Just as different winter conditions produce various types of frost patterns, different temperatures also alter the crystals formed when making metals. The grains they produce are usually invisible but become apparent when the metal is etched with acid.
The shape and relationship of grains in an alloy determine its mechanical properties. When metal is struck, round grains can slide past each other, denting rather than remaining firm or breaking. Flat grains can stack like bricks in a wall and support each other; they are stronger than round grains but still allow some movement. Jagged, interlocking grains may offer no give at all. Heat treatment of metals can reshape their crystallization, thereby altering their grains and thus the properties of the metal.
Work-hardened metals
The image of a blacksmith hammering a glowing metal plate in his forge, although no longer common, is instantly recognizable. However, for most of human history, blacksmiths mechanically worked metals to make them stronger. Today, steel is no longer hand-forged by blacksmiths but is often rolled to mechanically harden it.

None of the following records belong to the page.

-- ==== Sys2Proof/Laws/PerInstr.lean ====
section
/-! SUPPORT. For every command: its word matches its own row of the opcode table (30_encoding.md rules
R82 and R87), whatever its operands. -/

namespace Sys2Proof.Laws

/-- The word of the command, under its row's mask, is its row's match, and its bits 63:56 are its
opcode (rules R82, R87). -/
def EncodingMatchesRow.Statement (i : Instr) : Prop :=
  encode i &&& i.rowMask = i.rowMatch ∧ opcodeField (encode i) = i.opcode

theorem opcodeField_append (op : BitVec 8) (x : BitVec 56) :
    opcodeField ((op ++ x : BitVec 64)) = op := by
  unfold opcodeField
  rw [BitVec.extractLsb'_append_eq_of_le (by decide)]
  simp

theorem encodeP_matches (op : BitVec 8) (n a : Nat) :
    encodeP op n a &&& 0xFF00000000000000#64 = op ++ 0#56 := by
  unfold encodeP
  rw [show 0xFF00000000000000#64 = 0xFF#8 ++ 0#56 from by decide, BitVec.and_append]
  congr 1
  · rw [show 0xFF#8 = BitVec.allOnes 8 from by decide, BitVec.and_allOnes]
  · exact BitVec.and_zero

theorem EncodingMatchesRow.create (channels : Int) (rate : Nat) :
    EncodingMatchesRow.Statement (.create channels rate) := by
  refine ⟨?_, opcodeField_append _ _⟩
  show 0x01#8 ++ (BitVec.ofInt 16 channels ++ (0#8 ++ BitVec.ofNat 32 rate)) &&& _ = _
  rw [show Instr.rowMask (.create channels rate) = 0xFF#8 ++ (0#16 ++ (0xFF#8 ++ 0#32)) from by
      simp only [Instr.rowMask]; decide,
    BitVec.and_append, BitVec.and_append, BitVec.and_append, BitVec.and_zero, BitVec.and_zero]
  simp only [Instr.rowMatch]; decide

theorem EncodingMatchesRow.pushF64 (n a : Nat) : EncodingMatchesRow.Statement (.pushF64 n a) :=
  ⟨(encodeP_matches _ n a).trans (by simp only [Instr.rowMatch]; decide), opcodeField_append _ _⟩

theorem EncodingMatchesRow.pushF32 (n a : Nat) : EncodingMatchesRow.Statement (.pushF32 n a) :=
  ⟨(encodeP_matches _ n a).trans (by simp only [Instr.rowMatch]; decide), opcodeField_append _ _⟩

theorem EncodingMatchesRow.pushI32 (n a : Nat) : EncodingMatchesRow.Statement (.pushI32 n a) :=
  ⟨(encodeP_matches _ n a).trans (by simp only [Instr.rowMatch]; decide), opcodeField_append _ _⟩

theorem EncodingMatchesRow.readmax (channel : Int) :
    EncodingMatchesRow.Statement (.readmax channel) := by
  refine ⟨?_, opcodeField_append _ _⟩
  show 0x20#8 ++ (BitVec.ofInt 16 channel ++ 0#40) &&& _ = _
  rw [show Instr.rowMask (.readmax channel) = 0xFF#8 ++ (0#16 ++ 0xFFFFFFFFFF#40) from by
      simp only [Instr.rowMask]; decide,
    BitVec.and_append, BitVec.and_append, BitVec.and_zero]
  simp only [Instr.rowMatch]; decide

theorem EncodingMatchesRow.destroy : EncodingMatchesRow.Statement .destroy := by
  unfold EncodingMatchesRow.Statement; decide

end Sys2Proof.Laws
end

A depiction of the grain structure explains the effect of work hardening. The round particles within the metal deform, and their new shapes give the metal strength. For example, in cold rolling, the round grains are squeezed and stretched, becoming more like rods. These rods support each other, like a bundle of sticks. A blacksmith or metalworker can hammer, twist, heat, cool, and stretch an object to change the shape of the grains. If the grains have nowhere to go when struck, they form an immovable inelastic matrix, thereby increasing the hardness of the metal.
However, this hardness can come at a cost: strength may make the material brittle. Irregularly shaped grains do not slide past each other easily: they are wedged together. Any impact large enough - greater than the strength of the bonds between the grains - will separate them.
Heat-treated metals
Foundries began to create the desired mechanical properties of steel by choosing an alloy known to produce these characteristics. However, as the castings cooled, the crystallization of this metal was almost impossible to control. Since crystallization affects the mechanical properties of the metal, the alloy may not perform optimally unless further processed. Foundries can achieve this by heating and cooling the metal in a controlled and regular manner.
Heat treatment is a non-destructive method of altering the properties of materials. It is sometimes a secondary process for work-hardened metals - but it is the preferred method for foundries because the castings are already in the correct shape and cannot be machined.
Crystallization almost always begins at the outer surface and moves inward, and - especially in large castings - there is a significant temperature difference between the shell and the center of the casting. Crystals grow irregularly, usually being sharper and less ductile near the surface. They are usually more rounded, and thus softer the further in they go. The shape of the casting and defects or inclusions in the metal can affect the cooling rate, resulting in different mechanical properties in different areas of the metal. These differences can cause internal metal strain, leading to metal fatigue or failure. Heat treatment allows foundries to go back into the metal and rearrange the crystals that make it up.
Soaking is the process of bringing a casting above the recrystallization point. The specified "temperature time" for soaking in heat treatment allows the crystals in the metal to melt and reorganize. Reviewing the iron-carbon phase cycle can help foundries understand how long to keep a casting at a certain temperature to allow for specific carbon diffusion.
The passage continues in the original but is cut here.